Monitor, analyze, and respond to AI system activity with comprehensive logging and feedback tools.
The Logs interface is your central hub for monitoring and investigating AI interactions.
Each log entry contains detailed information about the request section, time, messages and any flags triggered during evaluation.
When reviewing logs, you can help improve Guardion’s detection accuracy by providing feedback on any misclassifications you find:
Open the log detail view for the interaction
Review the detection results and conversation context
If you identify a false positive or false negative, click Mark as Misclassification
Your feedback is immediately incorporated into the detection system
Your feedback helps build a dataset specific to your policy, making Guardion’s runtime control more accurate over time. Learn more in our Feedbacks documentation.
Threats are specific types of risks that Guardion detects, such as prompt injections, jailbreaks, or harmful content. Each threat type has its own detector and can be configured as part of your policies. The logs interface shows which threats were detected in each interaction.
When content triggers one of your policies, it gets “flagged” in the system, meaning a risk has been identified. Flagged content appears in your logs with detailed information about which policies were triggered and why. This visibility gives you a clear audit trail to quickly identify, investigate, and remediate potential security and compliance issues across your AI interactions.
For each detected threat, Guardion provides a confidence score (0 to 1) indicating how certain the system is about the classification. Higher scores represent greater certainty that a real threat exists.
Thresholds are configurable values that determine when a detection triggers a flag. You can adjust thresholds for each policy to balance control and usability.
L1 (Lenient): Provides basic protection with minimal false positives, offering a balance that favors user experience over strict control
L2 (Moderate): Balanced approach with moderate protection and acceptable false positive rates
L3 (Enhanced): Stronger protection with potentially more false positives, prioritizing security over perfect accuracy
L4 (Strict): Maximum protection level with potentially higher false positive rates but ensures comprehensive coverage against potential threats
Guardrails are the protective boundaries you establish around your AI systems. They’re implemented through policies and help ensure your AI behaves according to your requirements and security standards.
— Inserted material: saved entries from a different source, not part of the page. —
/-- The victim: the in-service column of lowest number above the pointer, wrapping (R163). -/
def Tile.victim (x : Tile) : Option Nat :=
  (((List.range 130).map (fun i => (x.ptr + 1 + i) % 130)).find? (fun c => (x.roles.carried c).isSome))

/-- The standby shadows the victim's logical column. -/
def Tile.shadowVictim (x : Tile) : Tile :=
  match x.victim with
  | some c => { x with roles := { x.roles with lcol := (x.roles.carried c).getD 0 }, cmp := {}, fails := 0 }
  | none => x

/-- Values come into force: T := staged − (F + U) for each (R181), CAL_COUNT and CAL_TIME (R183); CAL_COUNT saturates (R10). -/
def State.forceVals (s : State) (t : Nat) (vs : List (Nat × Int)) (n : Nat) : State :=
  let x := s.tl t
  let tl := vs.foldl (fun m v => tset 0 v.1 (v.2 - (fVal t v.1 + tget 0 v.1 x.calU)) m) x.calT
  s.setTl t { x with calT := tl, calCount := min (x.calCount + n) (2 ^ 32 - 1), calTime := s.mg.time }

/-- A staged C becomes S with its values in force; without one there is no standby. -/
def State.promote (s : State) (t : Nat) : State :=
  let x := s.tl t
  match x.staged with
  | some w =>
    let s := s.forceVals t w.val 1
    let x := s.tl t
    s.setTl t { x with staged := none, roles := { x.roles with standby := x.roles.calcol, calcol := 0xFF } }
  | none => s.setTl t { x with roles := { x.roles with standby := 0xFF } }

/-- Retire a column: COL_RETIRED (R176). -/
def State.retire (s : State) (t c : Nat) : State :=
  let x := s.tl t
  if bitOf x.retired c then s else (s.setTl t { x with retired := x.retired + 2 ^ c }).raise (pgTile t) 3

/-- Point a logical column at a physical one. -/
def Roles.point (r : Roles) (l c : Nat) : Roles := { r with cmap := tset l l c r.cmap }

/-- After a failover the comparison starts again. A victim against which a standby has failed stays the victim while it is in
service; otherwise the victim is the one of R163, and nothing has failed against it (R169, R170). -/
def Tile.reshadow (x : Tile) (v : Nat) : Tile :=
  if 0 < x.badS && (x.roles.carried v).isSome then { x with cmp := {}, fails := 0, due := 0 }
  else { x.shadowVictim with due := 0, badS := 0 }

/-- A failed column at a frame boundary (R170). -/
def State.failover (s : State) (t c : Nat) : State :=
  let x := s.tl t
  let v := tget x.roles.lcol x.roles.lcol x.roles.cmap
  if c = x.roles.standby then
    let s := (s.retire t c).promote t
    s.setTl t ((s.tl t).reshadow v)
  else if c = x.roles.calcol then
    let s := s.retire t c
    let x := s.tl t
    s.setTl t { x with cal := {}, staged := none, coverAt := none, roles := { x.roles with calcol := 0xFF } }
  else match x.roles.carried c with
    | none => s.retire t c
    | some l =>
      if x.roles.standby < 130 then
        let s := s.retire t c
        let x := s.tl t
        let s := (s.setTl t { x with roles := x.roles.point l x.roles.standby }).promote t
        s.setTl t ((s.tl t).reshadow v)
      else if x.roles.calcol < 130 then
        match x.coverAt with
        | none => s.setTl t { x with cal := {}, staged := none, coverAt := some (s.tb.tick + 80000) }
        | some a =>
          if s.tb.tick < a then s
          else
            let s := s.retire t c
            let x := s.tl t
            s.setTl t { x with roles := { x.roles.point l x.roles.calcol with calcol := 0xFF }, coverAt := none }
      else
        let s := s.retire t c
        let x := s.tl t
        s.setTl t { x with roles := x.roles.point l 0xFF }

/-- A column whose failover has not been completed stays due. -/
def Tile.stillDue (x : Tile) (c : Nat) : Bool := !bitOf x.retired c

/-- The rotation state after the failovers of a boundary (R164, R170, Table 6.5): a column that carries on until C has settled
leaves it; health alone governs a tile that does not rotate and ends an acquisition pass; a failed C leaves a comparison of
S and V as it stands (`onlyC`); any other rotation goes on as the roles now allow, its comparison started again. -/
def Tile.afterFailover (x : Tile) (onlyC : Bool) : Tile :=
  if x.coverAt.isSome then x
  else if x.rot = 0 || x.rot = 6 || x.rot = 7 then { x with rot := x.offState }
  else if x.rot = 1 then (if x.healthy ≤ 128 then { x with rot := x.offState, acqEnd := none } else x)
  else if onlyC && (x.rot = 4 || x.rot = 5) && decide (129 ≤ x.healthy) then x
  else { x with cmp := {} }.rotate

/-- A substitution that falls due at a frame boundary (R59, R81): it takes the group's spare, and the row is marked in
ROW_FAIL, at this boundary. Where the spare is in use or has failed by then, software's request is refused with CFG_REJECT,
and an automatic one raises ROW_NO_SPARE (log 55). -/
def State.substAt (s : State) (t : Nat) (e : Nat × Bool) : State :=
  let x := s.tl t
  let g := e.1 / 32
  let p := 33 * g + e.1 % 32
  if rowCarrier x.roles.rowmap g (e.1 % 32) = 33 * g + 32 then s
  else if x.spareFree g then
    s.setTl t { x with rowFail := if bitOf x.rowFail p then x.rowFail else x.rowFail + 2 ^ p
                       roles := { x.roles with rowmap := setFld x.roles.rowmap (8 * g + 7) (8 * g) (128 + e.1 % 32) } }
  else s.raise (pgTile t) (if e.2 then 10 else 6)

/-- The row substitutions of a boundary. Those that the module makes itself wait for the end of an acquisition pass (R174). -/
def State.substRows (s : State) (t : Nat) : State :=
  let x := s.tl t
  let wait (e : Nat × Bool) : Bool := decide (x.rot = 1) && x.acqEnd.isNone && !e.2
  forL (x.rowDue.filter (fun e => !wait e)) (fun e s => s.substAt t e) (s.setTl t { x with rowDue := x.rowDue.filter wait })
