/-- A management wake: courier chain or SMBus (R450). -/
def State.mgmtWake (s : State) : State := s.wakeEdge 1 0

/-- PCIE_WAKE_EVENT: PCIe reset deasserted or electrical idle exit, when enabled (Table 14.3). -/
def opPcieWakeEvent (s : State) : State := if bitOf (s.reg pgPower 0x94) 0 then s.wakeEdge 4 0 else s

/-- Replay the latched events when an entry completes (R389). -/
def State.replayWakes (s : State) : State :=
  let go (bit : Nat) (s : State) : State :=
    if bitOf s.pw.latched bit then
      let s := (s.countRaise pgPower 2 2).setReg pgPower 0x98 (Nat.lor (s.reg pgPower 0x98) 1)
      s.mgmtVotes (wakeDoms bit s.pw.latchLink)
    else s
  let s := go 3 (go 2 (go 1 s))
  { s with pw := { s.pw with latched := 0 } }

/-! ### Entry to A2 (R388) -/

/-- The tile is doing a run. -/
def Tile.busyRun (x : Tile) : Bool := x.run.isSome || !x.waiting.isEmpty || decide (x.closing ≠ 0)

/-- DOMAIN_ENTRY: a domain whose target is A2 starts its entry; a tile group at a frame boundary, or in HALTED, once its runs
have completed, clearing READY, and writing the image of each tile whose values are valid, as soon as tier-1 can take it; HUB only
when every other domain is in A2 (R184, R385, R388). -/
def opDomainEntry (d : Dom) (s : State) : State :=
  let k := domIx d
  let ok := match d with
    | .tg g => (decide (s.fr.st = .halted) || decide (s.fr.tif = 0)) && (List.range 8).all (fun i => !(s.tl (8 * g.val + i)).busyRun)
    | .hub => (List.range 40).all (fun e => s.dom e == 2)
    | _ => true
  if s.dom k < 2 && s.target k = 2 && ok then
    let s := s.setDom k 3
    match d with
    | .tg g => forN 8 (fun i s =>
        let t := 8 * g.val + i
        let s := s.tileLeaves t
        (s.setTl t { s.tl t with img := none, imgDue := (s.tl t).valid, backDue := false }).writeDue t) s
    | _ => s
  else s

/-- A tile loses its rail: its state is in the image, or nowhere (R184, R382). -/
def State.tileOff (s : State) (t : Nat) : State :=
  let x := s.tl t
  s.setTl t { x.empty with sram := [], pois := [], valid := false, ready := false, rot := 0, calT := [], roles := {}, used := {}
                           retired := 0, rowFail := 0, rowDue := [], colDue := [], uDue := none, spareUsed := 0
                           imgDue := false, backDue := x.img.isSome }

/-- HUB goes off (R385): PCIe down, HALTED, pending frames discarded, everything but AON lost, save the tiers in standby,
the descriptor table, the general store banks of RET_MASK and the images (R357). -/
def State.hubOff (s : State) : State :=
  let mask := s.reg pgPower 0x90
  let lost (g : Nat) : Bool := match regionOf (64 * g) with
    | .hub b => b = 26 || !bitOf mask b
    | _ => false
  let mem : Memory := { s.mem.wipe lost with ctl := s.mem.ctl }
  let keep (x : Tile) : Tile := { ({} : Tile) with ptr := x.ptr, img := x.img, backDue := x.backDue }
  let kept := s.tile.map (fun e => (e.1, keep e.2))
  let r := s.aonOnly
  { r with mem := mem, q := { r.q with desc := s.q.desc }, tile := kept.filter (fun e => e.2 ≠ {}) }

/-- A tier's controllers leave ACTIVE: SELF_REFRESH, or SLEEP for a tier-2 channel with RETAIN = 0 (R357). -/
def State.tierStandby (s : State) (first n : Nat) : State :=
  forN n (fun i s =>
    let k := first + i
    let c := s.ctl k
    if c.st = .active then
      let sleep := 8 ≤ k && !bitOf (s.reg (pgMem k) 0x40) 16
      s.setCtl k { c with st := if sleep then .sleep else .selfRefresh, lines := [] }
    else s) s

/-- No request to controllers `first` to `first + n - 1` is outstanding: no stream read, no released granule (Table 14.2,
step 2). -/
def State.tierQuiet (s : State) (first n : Nat) : Bool :=
  (List.range n).all (fun i => s.tagsAt (first + i) == 0) &&
    s.fr.applying.all (fun w => match regionOf (64 * w.addr) with
      | .ctl k => decide (k < first) || decide (first + n ≤ k)
      | _ => true)

/-- The entry's steps before the rail goes off are done (Table 14.2): a group's images are written, or tier-1 is up and cannot
take them, and its zones are OFF; a tier's requests are complete; every other domain is in A2 before HUB (R385). -/
def State.entryDone (s : State) (d : Dom) : Bool :=
  match d with
  | .tg g =>
    (List.range 32).all (fun i => !(s.zn (32 * g.val + i)).runs) &&
      (decide (s.dom 38 < 2) || (List.range 8).all (fun i => !(s.tl (8 * g.val + i)).imgDue))
  | .t1 => s.tierQuiet 0 8
  | .t2 => s.tierQuiet 8 16
  | .hub => (List.range 40).all (fun e => s.dom e == 2)
  | .lg _ => true

/-- DOMAIN_ENTRY_COMPLETE: once its steps are done the rail goes off: links and lasers go off, tiers enter standby, and latched
wakes are replayed (Table 14.2). -/
def opDomainEntryComplete (d : Dom) (s : State) : State :=
  let k := domIx d
  if s.dom k = 3 && s.entryDone d then
    let s : State := (match d with
      | .tg g => forN 8 (fun i s => s.tileOff (8 * g.val + i)) s
      | .lg l => forN 6 (fun i s => s.linkOff (6 * l.val + i)) s
      | .t1 => s.tierStandby 0 8
      | .t2 => s.tierStandby 8 16
      | .hub => s.hubOff)
    (((s.setDom k 2).countRaise pgPower 0 0).replayWakes)
  else s

/-! ### Wake (R392) -/

/-- Training of the controllers starts once the time base has locked, firmware has started and the tier is powered (R480). -/
def State.startTraining (s : State) : State :=
  if s.tb.locked && s.sec.started.isSome then
    forN 24 (fun k s =>
      let c := s.ctl k
      let on := s.dom (if k < 8 then 38 else 39) ≠ 2 && s.dom (if k < 8 then 38 else 39) ≠ 3
      if c.st = .untrained && on then s.setCtl k { c with st := .training } else s) s
  else s

/-- DOMAIN_WAKE: a powered domain in A2 whose target has risen starts its wake (Table 14.4). While HUB is entering A2 the wake
of another raises HUB's CAL vote (R387): before step 5 it aborts that entry, and after it waits for HUB; the module alone
knows which (R389, log 2). -/
def opDomainWake (d : Dom) (s : State) : State :=
  let k := domIx d
  if s.dom k = 2 && s.target k < 2 && !s.pw.a3 then
    if s.dom 40 = 3 then
      let r := s.draw
      if r.1 % 2 = 0 then ((r.2.setDom k 4).setDom 40 4).countRaise pgPower 3 1 else r.2
    else s.setDom k 4
  else s

/-- A tile at the end of its group's wake: one whose entry was aborted has kept its state; any other takes it from its image,
or makes an acquisition pass (R184, R174). -/
def State.tileBack (s : State) (t : Nat) : State :=
  let x := s.tl t
  if x.valid then s.setTl t { x with img := none, imgDue := false, backDue := false } else s.tileRestore t

/-- A tier's controllers come back ACTIVE; a channel back from SLEEP decodes as poisoned zeros (R357). -/
def State.tierBack (s : State) (first n : Nat) : State :=
  forN n (fun i s =>
    let k := first + i
    let c := s.ctl k
    if c.st = .selfRefresh then s.setCtl k { c with st := .active }
    else if c.st = .sleep then { s with mem := s.mem.wipe (granOfCtl k) }.setCtl k { c with st := .active }
    else s) s
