/-- HALT_DONE: with no locked sequence running the core halts (Table 16.9, step 2). -/
def opHaltDone (s : State) : State :=
  if s.sec.haltPending && s.sec.seq.isNone then
    (({ s with sec := { s.sec with halted := true, haltPending := false } }).dbgResult s.sec.haltPath 0 0).raise pgDbg 2
  else s

/-- FORCED_HALT: the sequence still running is aborted, and a loader copy in progress abandoned, to be made from its start on
RESUME (Tables 16.8, 16.9, R497). -/
def opForcedHalt (s : State) : State :=
  if s.sec.haltPending && s.sec.seq.isSome then
    let s := { s with sec := { s.sec with halted := true, haltPending := false }, mg := { s.mg with copied := 0 } }
    let s := if s.sec.seq = some .cellRmw then { s with sec := { s.sec with seq := none } } else s.csFail 4
    (s.dbgResult s.sec.haltPath 0 0).countRaise pgDbg 3 3
  else s

/-- RESUME: at level 2 or above the halted core runs on; a bank write that waited is a locked sequence again; a path whose
RELOCK waited returns to level 0 (R441, R443). -/
def opResume (dp : DPath) (s : State) : State :=
  s.dbgCmd (fun s =>
    if s.dbgLevel dp < 2 then s.dbgRefuse dp 3
    else if !s.sec.halted then s.dbgRefuse dp 0
    else
      let k := s.sec.haltPath
      let lock := tget false k s.sec.relock
      let seq := if s.mg.cs < 4 then none else if s.mg.csRecs.isNone && !s.mg.csLoad then some .calCommit else some .flash
      let s := { s with sec := { s.sec with
        halted := false, seq := seq, relock := tset false k false s.sec.relock
        level := if lock then tset 0 k 0 s.sec.level else s.sec.level } }
      let s := if lock then s.dbgResult k 0 0 else s
      s.csErase.dbgResult (dpIx dp) 0 0)

/-! ### JTAG (R439) -/

/-- The TAP's instruction, with the boundary cells released. -/
def State.tap (s : State) (i : Nat) : State := { s with sec := { s.sec with jtag := i, driving := false } }

/-- BYPASS. -/
def opBypass (s : State) : State := s.tap 1

/-- The IDCODE value: bits [27:12] read 0x9360; the others are the part's (R439). -/
def idcodeWord : Nat := setFld (Config.stdBody 0x200 0 |> leNat) 27 12 0x9360 % 2 ^ 32

/-- IDCODE: the identification code is the answer. -/
def opIdcode (s : State) : State := (s.tap 0).answer (.word idcodeWord)

/-- SAMPLE_PRELOAD: at level 3 the cells are sampled and preloaded; below it the instruction is not available and the TAP
selects BYPASS (log 42). -/
def opSamplePreload (cells : List Bool) (s : State) : State :=
  if 3 ≤ s.dbgLevel .jtag then
    let out := cells.zipIdx.map (fun c => Config.pinSample c.2)
    ({ (s.tap 2) with sec := { (s.tap 2).sec with cells := cells } }).answer (.msg (out.map (fun b => BitVec.ofNat 8 (b2n b))))
  else s.tap 1

/-- EXTEST: at level 3 the boundary cells drive the pins. -/
def opExtest (s : State) : State :=
  if 3 ≤ s.dbgLevel .jtag then { s with sec := { s.sec with jtag := 3, driving := true } } else s.tap 1

/-- JTAG_RESET: TRST_N returns the TAP to IDCODE. -/
def opJtagReset (s : State) : State := s.tap 0

def execBootVerify (s : State) : Host.Outcome State Fault Refusal := done s (opBootVerify s)
def execBootLock (core : Bool) (s : State) : Host.Outcome State Fault Refusal := done s (opBootLock core s)
def execGetVersion (tr : Tr) (s : State) : Host.Outcome State Fault Refusal := done s (opGetVersion tr s)
def execGetCapabilities (tr : Tr) (s : State) : Host.Outcome State Fault Refusal := done s (opGetCapabilities tr s)
def execNegotiateAlgorithms (tr : Tr) (offers : Bool) (s : State) : Host.Outcome State Fault Refusal :=
  done s (opNegotiateAlgorithms tr offers s)
def execGetDigests (tr : Tr) (s : State) : Host.Outcome State Fault Refusal := done s (opGetDigests tr s)
def execGetCertificate (tr : Tr) (slot : BitVec 4) (s : State) : Host.Outcome State Fault Refusal :=
  done s (opGetCertificate tr slot s)
def execChallenge (tr : Tr) (slot : BitVec 4) (nonce : List (BitVec 8)) (s : State) : Host.Outcome State Fault Refusal :=
  done s (opChallenge tr slot nonce s)
def execGetMeasurements (tr : Tr) (index : BitVec 8) (s : State) : Host.Outcome State Fault Refusal :=
  done s (opGetMeasurements tr index s)
def execKeyExchange (tr : Tr) (pub : List (BitVec 8)) (s : State) : Host.Outcome State Fault Refusal :=
  done s (opKeyExchange tr pub s)
def execFinish (tr : Tr) (sid : BitVec 3) (ok : Bool) (s : State) : Host.Outcome State Fault Refusal :=
  done s (opFinish tr sid ok s)
def execKeyUpdate (tr : Tr) (sid : BitVec 3) (s : State) : Host.Outcome State Fault Refusal := done s (opKeyUpdate tr sid s)
def execEndSession (tr : Tr) (sid : BitVec 3) (s : State) : Host.Outcome State Fault Refusal := done s (opEndSession tr sid s)
def execDoeDiscovery (index : BitVec 8) (s : State) : Host.Outcome State Fault Refusal := done s (opDoeDiscovery index s)
def execIdeKmMessage (m : IdeKm) (s : State) : Host.Outcome State Fault Refusal := done s (opIdeKmMessage m s)
def execGenChallenge (dp : DPath) (s : State) : Host.Outcome State Fault Refusal := done s (opGenChallenge dp s)
def execUnlock (dp : DPath) (level : BitVec 2) (s : State) : Host.Outcome State Fault Refusal := done s (opUnlock dp level s)
def execRelock (dp : DPath) (s : State) : Host.Outcome State Fault Refusal := done s (opRelock dp s)
def execNonceExpire (s : State) : Host.Outcome State Fault Refusal := done s (opNonceExpire s)
def execDebugHalt (dp : DPath) (s : State) : Host.Outcome State Fault Refusal := done s (opDebugHalt dp s)
def execHaltDone (s : State) : Host.Outcome State Fault Refusal := done s (opHaltDone s)
def execForcedHalt (s : State) : Host.Outcome State Fault Refusal := done s (opForcedHalt s)
def execResume (dp : DPath) (s : State) : Host.Outcome State Fault Refusal := done s (opResume dp s)
def execBypass (s : State) : Host.Outcome State Fault Refusal := done s (opBypass s)
def execIdcode (s : State) : Host.Outcome State Fault Refusal := done s (opIdcode s)
def execSamplePreload (cells : List Bool) (s : State) : Host.Outcome State Fault Refusal := done s (opSamplePreload cells s)
def execExtest (s : State) : Host.Outcome State Fault Refusal := done s (opExtest s)
def execJtagReset (s : State) : Host.Outcome State Fault Refusal := done s (opJtagReset s)

end Sys2Proof.Machine
end

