/-- Every request that waits for the partner's response fails. -/
def State.tunnelFailAll (s : State) (l : Nat) : State :=
  let ws := (s.lnk l).tunFor
  let s := s.setLnk l { s.lnk l with tunFor := [], unacked := [], tunIn := [] }
  forL ws (fun w s => s.tunnelFail w.1 w.2.1) s

/-- TUNNEL: the inner packet travels to the partner on the named link; on a link in neither ACTIVE nor RESYNC it fails; an
inner TUNNEL is dropped and the request REFUSED, as is one whose inner packet cannot be one (R452, log 48). -/
def opTunnel (h : PktHead) (link : BitVec 8) (inner : Bytes) (s : State) : State :=
  let l := link.toNat % 64
  if s.toMe h then
    let s := s.count pgCour 0
    if 36 ≤ l || !(s.lnk l).carries then
      let s := s.countRaise pgCour 4 3
      s.courAnswer h (respBody 4 0 [])
    else if pktType inner = 6 || inner.length < 8 || 63 < inner.length then s.courAnswer h (respBody 2 0 [])
    else
      let s := if pktType inner = 1 || pktType inner = 2 then
        s.setLnk l { s.lnk l with tunFor := (s.lnk l).tunFor ++ [(h.src.toNat, h.tag.toNat, pktTag inner)] } else s
      s.tunnelSend l inner
  else if s.toAll h then s.badPacket
  else s.passOn h 6 (leBytes 1 link.toNat ++ inner)

/-- The head of a packet. -/
def pktHead (b : Bytes) : PktHead := ⟨.ofNat 8 (pktDst b), .ofNat 8 (pktSrc b), .ofNat 4 (pktTag b)⟩

/-- A whole packet that this module consumes (R449): a READ, a WRITE, also one whose payload is malformed, and a TUNNEL are
answered, a WAKE wakes; a RESPONSE, an ALERT and a TOKEN that is no broadcast change nothing but the count. -/
def State.consumePkt (s : State) (pkt : Bytes) : State :=
  let h := pktHead pkt
  match pktType pkt with
  | 6 => opTunnel h ((pktBody pkt).headD 0) (pktBody pkt).tail s
  | 4 => opCourierWake h s
  | 0 | 3 | 5 => s.count pgCour 0
  | ty =>
    let r := s.courDo ty (pktBody pkt) []
    (r.2.count pgCour 0).courAnswer h r.1

/-- COURIER_FORWARD: a packet that the module does not consume goes on, or is dropped when bad; one whose DST is the module's
address is consumed (R447, R449). -/
def opCourierForward (pkt : Bytes) (s : State) : State :=
  if !pktGood pkt then s.badPacket else if s.toMe (pktHead pkt) then s.consumePkt pkt else s.forwardPkt pkt

/-- The partner's RESPONSE, wrapped for the request it answers; one that does not fit a TUNNEL packet is REFUSED (log 48). -/
def State.tunnelBack (s : State) (l : Nat) (pkt : Bytes) : State :=
  let x := s.lnk l
  match x.tunFor.find? (fun w => w.2.2 == pktTag pkt) with
  | none => s
  | some w =>
    let s := s.setLnk l { x with tunFor := x.tunFor.erase w }
    if pkt.length ≤ 63 then s.sendCour (mkPacket w.1 s.chainAddr 6 w.2.1 (leBytes 1 l ++ pkt))
    else
      let r := s.respond w.1 w.2.1 (respBody 2 0 [])
      r.2.sendCour r.1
Policies are the rules you configure that determine how Guardion should handle different types of content. A policy defines which detectors to use, what thresholds and where target to apply.
Detectors are the specific mechanisms that identify particular types of threats. Each detector is specialized for a certain category of risk (e.g., prompt injection detector, harmful content detector, PII detector, code generation detector, etc). Policies use one or more detectors with configured thresholds.